> Your assignment
For this exercise, copy each line of the records that contains the word "rewrite".

> Stored data
-- ==== Sys2Proof/Machine/SurfOps.lean ====
section
/-!
DEFINITION. Operations on one surface that several families share: powers and gates on the Sedge link
(R98, R99, R118), the laser and safety group with its holds (R190, R191, R222, R246, R519), the cut of a
pass (R114, R115), VSEQ (R111), beam failure (R112), abandoning a calibration (R475), safe state (R42), the
status word of the servo programs (R185, R186).
-/

namespace Sys2Proof.Machine

/-! ### Powers and the TIMEBASE -/

/-- One beam's entry of a POWER frame: PEAK clamped to MAXPWR, BIAS, READ (R99, R118). -/
def Block.beamPower (b : Block) (s b' : Nat) : Nat × Nat × Nat :=
  (min (b.fld (SEs_BPWR_b_PEAK s b')) (b.fld (SEs_MAXPWR_MAXPWR s)), b.fld (SEs_BPWR_b_BIAS s b'),
    b.fld (SEs_BRD_b_READ s b'))

/-- Send a POWER frame with the mode in force (R99); MAXPWR 0 forbids write-ready mode (SEs_MAXPWR). -/
def Block.sendPower (b : Block) (s : Fin 4) : Block :=
  let m := b.fld (SEs_LSAFE_MODE s)
  let m := if m = 2 && b.fld (SEs_MAXPWR_MAXPWR s) = 0 then 1 else m
  (b.sedge s (.power m ((List.range 16).map (b.beamPower s)))).modSe s fun e => { e with powerDue := false }

/-- Set rotational speed used for channel-bit arithmetic: the spindle's reference in rpm. -/
def Block.rpmOf (b : Block) (s : Fin 4) : Nat := (vget b.spin (spinOf s)).ref

/-- Ticks of one revolution, rounded up; 0 when the disc has no reference speed (R19, R82). -/
def Block.revTicks (b : Block) (s : Fin 4) : Nat :=
  let r := b.rpmOf s
  if r = 0 then 0 else (24000000 + r - 1) / r

/-- The slot under the pickup: WPH (port 9) as a turn fraction times N_k (R59, R162). -/
def Block.curSlot (b : Block) (s : Fin 4) (n : Nat) : Nat :=
  (b.envPort (64 * s.val + 9)).toNat * n / 2 ^ 32

/-! ### The laser and safety group -/

/-- LDEN of the surface is held at 0 (R191, R246). -/
def Block.ldenHeld (b : Block) (s : Fin 4) : Bool :=
  b.on (SFs_INTLK_PUF s) || b.on (SFs_INTLK_MON s) || b.on (SFs_INTLK_FORCE s) || !b.on MZ_SW_DOOR

/-- WGATE of the surface is held at 0 while its spindle's LOCK is 0 (R222). -/
def Block.wgateHeld (b : Block) (s : Fin 4) : Bool := !b.on (SPn_STAT_LOCK (spinOf s))

/-- Apply the holds to the fields (R191, R222, R246). -/
def Block.applyHolds (b : Block) (s : Fin 4) : Block :=
  let b := if b.ldenHeld s then b.setFld (SEs_LSAFE_LDEN s) 0 else b
  if b.wgateHeld s then b.setFld (SEs_LSAFE_WGATE s) 0 else b

/-- Apply the holds on every surface. -/
def Block.applyAllHolds (b : Block) : Block :=
  (List.range 4).foldl (fun b s => if b.part.hasSurf s then b.applyHolds (Fin.ofNat 4 s) else b) b

/-! ### WSEQ and VSEQ -/

/-- WSEQ of a stripe that VSEQ may pass: durable or void (R111). -/
def Wp.passable (w : Wp) (q : Nat) : Bool := w.stripes.any fun t => t.wseq = q && (t.durable || t.void)

/-- The highest WSEQ reached from `v` over consecutive passable stripes, in at most `fuel` steps. -/
def Wp.vseqFrom (w : Wp) : Nat → Nat → Nat
  | 0, v => v
  | n + 1, v => if w.passable (v + 1) then w.vseqFrom n (v + 1) else v

/-- Advance VSEQ over every stripe that is now complete in WSEQ order, and forget those it passed (R111). -/
def Block.advanceVseq (b : Block) (s : Fin 4) : Block :=
  let w := vget b.wp s
  let v := w.vseqFrom w.stripes.length (b.fld (WP_Ss_VSEQ_VSEQ s))
  (b.setFld (WP_Ss_VSEQ_VSEQ s) v).modWp s fun w =>
    { w with stripes := w.stripes.filter fun t => v < t.wseq }

/-! ### Beams -/

/-- Beams of a surface that are failed. -/
def Block.failedBeams (b : Block) (s : Fin 4) : List Nat :=
  (List.range 16).filter fun k =>
    let n := 16 * s.val + k
    if n < 32 then b.onBit WP_BFAIL_LO_BFAIL n else b.onBit WP_BFAIL_HI_BFAIL (n - 32)

/-- The failed beams as a mask. -/
def Block.failedMask (b : Block) (s : Fin 4) : Nat := (b.failedBeams s).foldl (fun m k => m + 2 ^ k) 0

/-- A beam fails (R112): its WP_BFAIL bit is set, its gate cleared, the event raised; a third failed beam
makes the surface unavailable for writing. -/
def Block.failBeam (b : Block) (s : Fin 4) (k : Nat) : Block :=
  let n := 16 * s.val + k
  let b := if n < 32 then b.putBit WP_BFAIL_LO_BFAIL n true else b.putBit WP_BFAIL_HI_BFAIL (n - 32) true
  let b := b.putBit (SEs_BGATE_BGATE s) k false
  let b := b.modWp s fun w => { w with failed := insertSrc k w.failed }
  let b := if (b.failedBeams s).length = 3 then b.surfDown s 3 else b
  (b.bandEntryFor (b.bandNow s) (b.failedMask s)).raiseSurf s 7

/-! ### Heron's judgement -/

/-- The stripe of WSEQ `q` changed by `f`. -/
def Wp.modStripe (w : Wp) (q : Nat) (f : Stripe → Stripe) : Wp :=
  { w with stripes := w.stripes.map fun t => if t.wseq = q then f t else t }

/-- Every cell of the stripe of WSEQ `q` has passed. -/
def Wp.allGood (w : Wp) (q : Nat) : Bool :=
  w.stripes.any fun t => t.wseq = q && !t.passed && t.good.length = 16

/-- The cell of beam `k` of stripe `q` passes step 3 of R111; a relocation stripe whose 16 cells have all
passed passes the origins of its copies in turn. `fuel` bounds the chain. -/
def Wp.markGood : Nat → Wp → Nat → Nat → Wp
  | 0, w, _, _ => w
  | fuel + 1, w, q, k =>
    let w := w.modStripe q fun t => { t with good := insertSrc k t.good, bad := t.bad.filter (· ≠ k) }
    if !w.allGood q then w
    else
      let w := w.modStripe q fun t => { t with passed := true }
      let cs := w.copies.filter fun c => c.wseq = q
      let w := { w with copies := w.copies.filter fun c => c.wseq ≠ q }
      cs.foldl (fun w c => w.markGood fuel c.origin.wseq c.origin.beam) w

/-- Mark a cell good, through as many relocation stripes as there are. -/
def Wp.passCell (w : Wp) (q k : Nat) : Wp := w.markGood (w.stripes.length + 1) q k

/-- A cell that can no longer be relocated in its band (R521): data and ledger payloads are written again
elsewhere, so its position holds none of them; its stripe counts as past step 3. -/
def Wp.giveUp (w : Wp) (p : PendCell) : Wp :=
  let w := match p.cell.kind with
    | .data => { w with rewrite := w.rewrite ++ [p.cell] }
    | .ledger => { w with rewrite := w.rewrite ++ [p.cell] }
    | .parity => w
    | .fill => w
  let w := w.modStripe p.wseq fun t => { t with cells := t.cells.set p.beam ⟨.fill, 0, 0, 0, false⟩ }
  w.passCell p.wseq p.beam

/-- A cell is found bad (R107, R109, R110, R112): it pends relocation, or a copy's origin pends again with
one more attempt; after MAXTRY failed attempts, or with the band's spare exhausted, R521 applies. -/
def Block.cellBad (b : Block) (s : Fin 4) (q k : Nat) : Block :=
  let b := b.bump WP_CNT_VFAIL_COUNT 1
  let w := vget b.wp s
  let run := (w.badRun[k]?.getD 0) + 1
  let b := b.modWp s fun w =>
    { (w.modStripe q fun t => { t with bad := insertSrc k t.bad }) with
      badRun := w.badRun.setIfInBounds k run }
  let b :=
    match w.copies.find? fun c => c.wseq = q && c.beam = k with
    | some c =>
      let p := { c.origin with tries := c.origin.tries + 1 }
      let dead : Bool := b.fld WP_RELOC_CTL_MAXTRY ≤ p.tries || w.spent.contains p.band
      b.modWp s fun w =>
        -- the copy's own position only needs its stripe's parity from here on
        let w := { w with copies := w.copies.filter fun x => !(x.wseq = q && x.beam = k) }
        let w := w.passCell q k
        if dead then w.giveUp p else { w with pend := w.pend ++ [p] }
    | none =>
      match w.stripes.find? fun t => t.wseq = q with
      | none => b
      | some t =>
        let p : PendCell :=
          { wseq := q, band := t.band, swath := t.swath, beam := k
            cell := t.cells.getD k ⟨.fill, 0, 0, 0, false⟩, image := t.images.getD k ⟨[], []⟩, tries := 0, since := b.now }
        let dead := w.spent.contains t.band
        b.modWp s fun w => if dead then w.giveUp p else { w with pend := w.pend ++ [p] }
  if run = 8 && !(b.failedBeams s).contains k then b.failBeam s k else b

/-! ### Ending a pass -/

/-- The stripe record of stripe number `i` of a pass, with the CRC-32 of each codeword (R89); positions of failed beams
are not written (R112). -/
def Pass.record (p : Pass) (i : Nat) (cells : List Cell) (void : Bool) (failed : List Nat) : Stripe :=
  { wseq := p.wseq0 + i, pass := p.num, band := p.band, swath := p.swath, stripe := p.first + i
    reloc := p.kind = .reloc, cells := cells, images := p.images.getD i []
    crcs := (p.images.getD i []).map CellImage.crc, good := failed, bad := [], moved := [], passed := false, void := void
    durable := false }

/-- The verify jobs of a written stripe: one per written cell, with a deadline of one revolution (R106). -/
def Stripe.jobs (t : Stripe) (deadline : Nat) : List VerifyJob :=
  if t.void then []
  else ((List.range 16).filter fun k => !t.good.contains k).map fun k => ⟨t.wseq, k, deadline, false, false⟩

/-- The cells of a stripe that the pickup reported not written are bad without decoding (R107). -/
def Block.missedCells (b : Block) (s : Fin 4) (n : Nat) (t : Stripe) (missed : List (Nat × Nat)) : Block :=
  (List.range 16).foldl (fun b k =>
    if !t.void && missed.contains (cellSlot n t.stripe k, k) && !t.good.contains k then
      (b.modWp s fun w => { w with jobs := w.jobs.filter fun j => !(j.wseq = t.wseq && j.beam = k) }).cellBad s
        t.wseq k
    else b) b

/-- The levels that WP keeps for the next pass of a swath, after one that ended (R63, R89). -/
def Wp.keepLevels (w : Wp) (p : Pass) : List (Nat × List Bool) :=
  let k := swathKey p.band p.swath
  let before := (w.levels.find? fun e => e.1 = k).map (·.2)
  (k, p.endLevels before) :: w.levels.filter fun e => e.1 ≠ k

/-- The copies that a written relocation stripe holds, in the records of the stripes they stand for (R109). -/
def Wp.copiesWritten (w : Wp) (t : Stripe) : Wp :=
  (w.copies.filter fun c => c.wseq = t.wseq).foldl (fun w c =>
    w.modStripe c.origin.wseq fun x =>
      { x with moved := (c.origin.beam, t.band, t.swath, t.stripe, c.beam) :: x.moved }) w

/-- Add the stripes of a pass, void from those not complete in slots below `reached` (R114, R115). -/
def Block.addStripes (b : Block) (s : Fin 4) (p : Pass) (reached : Nat) : Block :=
  let n := bandSlots p.band
  let failed := b.failedBeams s
  let recs := (p.stripes.zipIdx).map fun e =>
    p.record e.2 e.1 (!stripeWritten n (p.first + e.2) reached) failed
  let dl := b.now + b.revTicks s
  let voids := recs.filter (·.void)
  let cells := (recs.filter (!·.void)).length * (16 - failed.length)
  let b := b.bump WP_CNT_CELLS_COUNT cells
  let b := b.bump WP_CNT_VOID_COUNT voids.length
  let isVoid := fun (c : RelocCopy) => voids.any fun t => t.wseq = c.wseq
  let b := b.modWp s fun w =>
    { w with
      stripes := w.stripes ++ recs
      levels := w.keepLevels p
      jobs := w.jobs ++ (recs.map (·.jobs dl)).flatten
      pend := w.pend ++ ((w.copies.filter isVoid).map (·.origin))
      copies := w.copies.filter fun c => !isVoid c
      rewrite := w.rewrite ++ (if p.kind = .reloc then []
        else (voids.map fun t => t.cells.filter fun c => c.kind = .data || c.kind = .ledger).flatten)
      voids := match voids with
        | [] => w.voids
        | t :: _ => w.voids ++ [⟨p.band, p.swath, t.wseq⟩] }
  let b := match voids with
    | [] => b
    | t :: _ => b.voidEntry p.band p.swath t.wseq
  let b := b.modWp s fun w => (recs.filter (!·.void)).foldl Wp.copiesWritten w
  recs.foldl (fun b t => b.missedCells s n t p.missed) b

/-- Key of the relocation pointer of a band: 128 × swath + stripe (R84). -/
def relKey (swath stripe : Nat) : Nat := 128 * swath + stripe

/-- The relocation pointer of a band (R84): (360, 0) at first. -/
def Wp.relocPtr (w : Wp) (band : Nat) : Nat := w.relPtr.get band (relKey 360 0)

/-- The band's spare is exhausted (R113): the events are raised, its BAND entry is journalled (R323), its cells
pending relocation follow R521, and its user pointer goes to swath 360. -/
def Block.exhaust (b : Block) (s : Fin 4) (band : Nat) : Block :=
  if (vget b.wp s).spent.contains band then b
  else
    let old := (vget b.wp s).pend.filter fun p => p.band = band
    let b := b.modWp s fun w =>
      { w with spent := w.spent ++ [band]
               swaths := if w.band = band then w.swaths.set band (w.swath - firstSwath band) 0 else w.swaths
               swath := if w.band = band then 360 else w.swath
               stripe := if w.band = band then 0 else w.stripe
               pend := w.pend.filter fun p => p.band ≠ band }
    let b := b.modWp s fun w => old.foldl Wp.giveUp w
    ((b.bandEntryFor band (b.failedMask s)).raiseSurf s 8).async 9 0 band

/-- Move the relocation pointer of a band; past the last relocation swath the spare is exhausted (R113). -/
def Block.setReloc (b : Block) (s : Fin 4) (band swath stripe : Nat) : Block :=
  let b := b.modWp s fun w =>
    { w with relPtr := w.relPtr.set band (relKey swath stripe) (relKey 360 0) }
  -- swath 368 takes relocation only in a band whose tests have not used it (R77)
  let last := if (vget b.cal.surf s).testUsed.get band 0 = 0 then 368 else 367
  if last < swath then b.exhaust s band else b

/-- The pointers after a pass that ended whole (R84) or was cut (R114, R115). -/
def Block.movePointer (b : Block) (s : Fin 4) (p : Pass) (cut : Bool) : Block :=
  let e := p.first + p.stripes.length
  let (sw, st) := if cut || e = bandSlots p.band then (p.swath + 1, 0) else (p.swath, e)
  match p.kind with
  | .user => b.modWp s fun w => if w.band = p.band then { w with swath := sw, stripe := st } else w
  | .reloc => b.setReloc s p.band sw st
  | .ledger => b
  | .test => b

> Exercise response
    | .data => { w with rewrite := w.rewrite ++ [p.cell] }
    | .ledger => { w with rewrite := w.rewrite ++ [p.cell] }
      rewrite := w.rewrite ++ (if p.kind = .reloc then []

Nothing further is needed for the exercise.